# any one else having trouble sleeping post ET?



## Kirsty1 (May 13, 2010)

Good afternoon ladies had ET on wednesday morning and have really struggled to sleep since! I'm really conscious of how I'm laying and normally lay on my front! I know it sounds stupid but I worry I'm going to squash them ~ anyone else having trouble lol x


----------



## staceyemma (Jul 30, 2011)

Kirsty I had my ET transfer Wednesday too im exactly the same  hee hee scared of going to the loo too xx.


----------



## Kirsty1 (May 13, 2010)

Lol phew glad I'm not the only one! Same here going to the loo! Wish u a peaceful relaxing 2ww xx


----------



## staceyemma (Jul 30, 2011)

you too kirsty whens ur test date?


----------



## Kirsty1 (May 13, 2010)

30th may when is urs? X


----------



## EssieJean (Aug 11, 2011)

Hi ladies, hope you don't mind me jumping in - I had ET yesterday - OTD 30th May.  I couldnt sleep last night for worrying about squashing my precious embies!  I'm a tummy sleeper too  

So glad i'm not on my own and thank you Kirsty1 for bringing the subject up   

Had heard tbat some say sleeping on your tummy helps the embies stick to your womb, but i'm not convinced  

   
Essie x


----------



## staceyemma (Jul 30, 2011)

Hi EssieJean  
Kirsty my test date is 31st may xxxx


----------



## EssieJean (Aug 11, 2011)

Looks like we'll be going through the madness together  

x


----------



## staceyemma (Jul 30, 2011)

Tell me about it   it is madness  
Great news about your blasts  

what clinics everyone at? xx


----------



## angie pangie (Aug 13, 2011)

Hi Kirsty

I had my transfer on Sunday and was sleeping well until Wednesday night which I didn't sleep very well and last night wasn't much better!  Went back to work today so maybe that was on my mind.  Glad it's the weekend!

Angie
xxxxxxxxxxxxxxxxxxxxxxxxxxxxxxxxx


----------



## EssieJean (Aug 11, 2011)

Hello Angie pangie  

Staceyemma - I'm at CARE Manchester. What about you? 

x


----------



## hazel23 (Feb 22, 2012)

Hi ladys I hope you dont mind me. Jumping in I to had. Et wednesday. And I sleep tummy. My td is the 28 good luck ladys


----------



## Kirsty1 (May 13, 2010)

Good morning ladies
Well i finally braved sleeping on my front and got some much needed zzzzzzz's feel so much better for it! 
Im at Homerton hospital in Hackney and this is our 3rd Ivf (1st icsi) x 

Welcome Hazel how have you been feeling? 
Angie pangie i took Thurs/fri off work so back to work monday for me ;0 

Hope you all have a gfood weekend!! sending lots of positive thoughts and reiki


----------



## Martha Moo (Jan 30, 2004)

Hi Ladies

there is a fair few ladies testing around the same dates as yourselfs on the main 2ww thread the latest posts can be found here http://www.fertilityfriends.co.uk/forum/index.php?topic=285982.new#new and the list so you can see whom is around your time is here http://www.fertilityfriends.co.uk/forum/index.php?topic=285982.msg4983209#msg4983209

Donna Marie


----------



## hazel23 (Feb 22, 2012)

Kirsty im good thank being very tired lately.

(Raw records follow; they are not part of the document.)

-- ==== Sys2Proof/Config.lean ====
section
/-! DEFINITION. What one part or one run fixes and the manual leaves open: every constant here is opaque, so no
statement can rest on a value of it. The assumption log names each one. -/

namespace Sys2Proof

/-- Module serial number, fused (R527). -/
opaque Config.serial : BitVec 64

/-- Free order of FP32 additions (R179): seed, place, step. Log entry 11. -/
opaque Config.sumPick : Nat → Nat → Nat → Nat

/-- Sign of a NaN that an invalid FP32 operation produces (IEEE 754 leaves it open). Log entry 12. -/
opaque Config.nanSign : F32 → F32 → Bool

/-- Offset, in units in the last place, of a function the manual bounds (R194, R290, R558). Log entry 13. -/
opaque Config.ulpPick : Nat → F32 → Nat

/-- GELU (tanh form), sigmoid and exp (R194, R290), whose exact values are real numbers. Log entry 13. -/
opaque Config.realFn : Nat → F32 → F32

/-- The rotation angle's cosine and sine (R221). Log entry 13. -/
opaque Config.rotaryCos : Nat → Nat → F32 → F32
opaque Config.rotarySin : Nat → Nat → F32 → F32

/-- Free bytes where the manual calls contents undefined (R200, R206, R316). Log entry 14. -/
opaque Config.freeByte : Nat → Nat → BitVec 8

/-- SHAKE256-256 digest of a byte string (R506, R507, R513). Log entry 15. -/
opaque Config.shake256 : List (BitVec 8) → BitVec 256

/-- XMSS verification of a message under a 68-byte key with a 2,500-byte signature (R475). Log entry 15. -/
opaque Config.xmssVerify : List (BitVec 8) → List (BitVec 8) → List (BitVec 8) → Bool

/-- The attestation key's signature with one leaf over a quote (R513), 2,820 bytes. Log entry 15. -/
opaque Config.xmssSign : Nat → List (BitVec 8) → List (BitVec 8)

/-- AES key wrap under the node's wrapping key, and its inverse (R501). Log entry 15. -/
opaque Config.keyWrap : BitVec 512 → Nat → BitVec 640
opaque Config.keyUnwrap : BitVec 640 → Option (BitVec 512 × Nat)

/-- The on-die random source (R515): the n-th draw. Log entry 15. -/
opaque Config.randomKey : Nat → BitVec 512

/-- Digest of the vendor's image key in slot 0 (R506). Log entry 15. -/
opaque Config.vendorSlotDigest : BitVec 256

/-- Vendor signature check of a FIRMWARE section (R475 check 5) and its version (R527). Log entry 15. -/
opaque Config.firmwareOk : List (BitVec 8) → Bool
opaque Config.firmwareVersion : List (BitVec 8) → BitVec 16

/-- The traversal cache in the NOR passes its check (R510, R513). Log entry 15. -/
opaque Config.cacheOk : List (BitVec 8) → Bool

/-- Length in bytes of the certificate of the attestation key (R510, R532). Log entry 15. -/
opaque Config.certLen : Nat

/-- A byte of GET_INFO's output, whose layout the manual does not give (R532): FW_VERSION, SLOT_USED, REC_SEQ, ACTIVE, TRY,
byte. Log entry 30. -/
opaque Config.infoByte : Nat → Nat → Nat → Nat → Bool → Nat → BitVec 8

/-- Instruction words of the node's own patterns SGD, MOMENTUM and ADAGRAD (R296): entry, word. Log entry 16. -/
opaque Config.builtinWord : Nat → Nat → BitVec 32

/-- Directory set of a line (R360 gives the count of sets, not the hash). Log entry 17. -/
opaque Config.dirSet : Nat → Nat

/-- Code of a coherent message's class in an ACCESS_ERROR's DETAIL (R458 gives no numbers). Log entry 22. -/
opaque Config.msgClass : Nat → Nat

/-- The fine pool has room (R326, R336 give no entry size). Log entry 23. -/
opaque Config.fineRoom : Nat → Bool

/-- Whether an LDW word of a software pattern names a vector register (R293 and R294 give it no bit). Log entry 27. -/
opaque Config.ldwVector : Nat → Bool

/-- Node that holds a shard of the KV cache that a merge slot gathers (R234 names it, no rule says how the node knows):
sequence slot, shard. Log entry 28. -/
opaque Config.shardNode : Nat → Nat → Nat

/-- Channel, among its Shank's 16, that holds a sector of a superblock (R336, R337 leave it open). Log entry 29. -/
opaque Config.channelOf : Nat → Nat → Nat

/-- What training finds on a flash channel (R353): TARGETS less 1 in bits [2:0], LUNS less 1 in bit 3, PLANES in bit 4; and
the event class of a target left unused, which R552 does not name. Log entry 31. -/
opaque Config.channelShape : Nat → BitVec 8
opaque Config.targetClass : BitVec 8

/-- Choice among candidates the manual treats alike (R326 equal counts, R155 tiles). Log entry 18. -/
opaque Config.pick : Nat → Nat → Nat

end Sys2Proof
end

These 2 weeks are going so slow. How are you hun xxx


----------



## Kirsty1 (May 13, 2010)

Hi ladies hope your all well? Well wed is our day how have u found the 2ww?? I have still struggled to sleep and have had a bit of indigestion but no real symptoms!! Just wanted to say Good luck to us all! Positive thoughts and reiki xxx


----------



## EssieJean (Aug 11, 2011)

Good Morning Kirsty1 - I'm also testing on Wednesday   - ive found the 2ww has gone quicker than i expected but the last few days are draaaaging.  I'm sleeping but having lots of vivid dreams - which i've been told is a good thing  

Good luck for Wednesday - sending you   and  

Essie


----------



## Tiny21 (Jul 24, 2007)

This caught my eye as yes!! Not sleeping well, I too, have now allowed myself to sleep on my tummy again, tbh struggled earlier as so big and bloated but that is now easing. I wondered if it's all the medication I am on, the hot weather isn't helping. On my last cycle I noted the same thing though and weird dreams. My ET was Thursday. 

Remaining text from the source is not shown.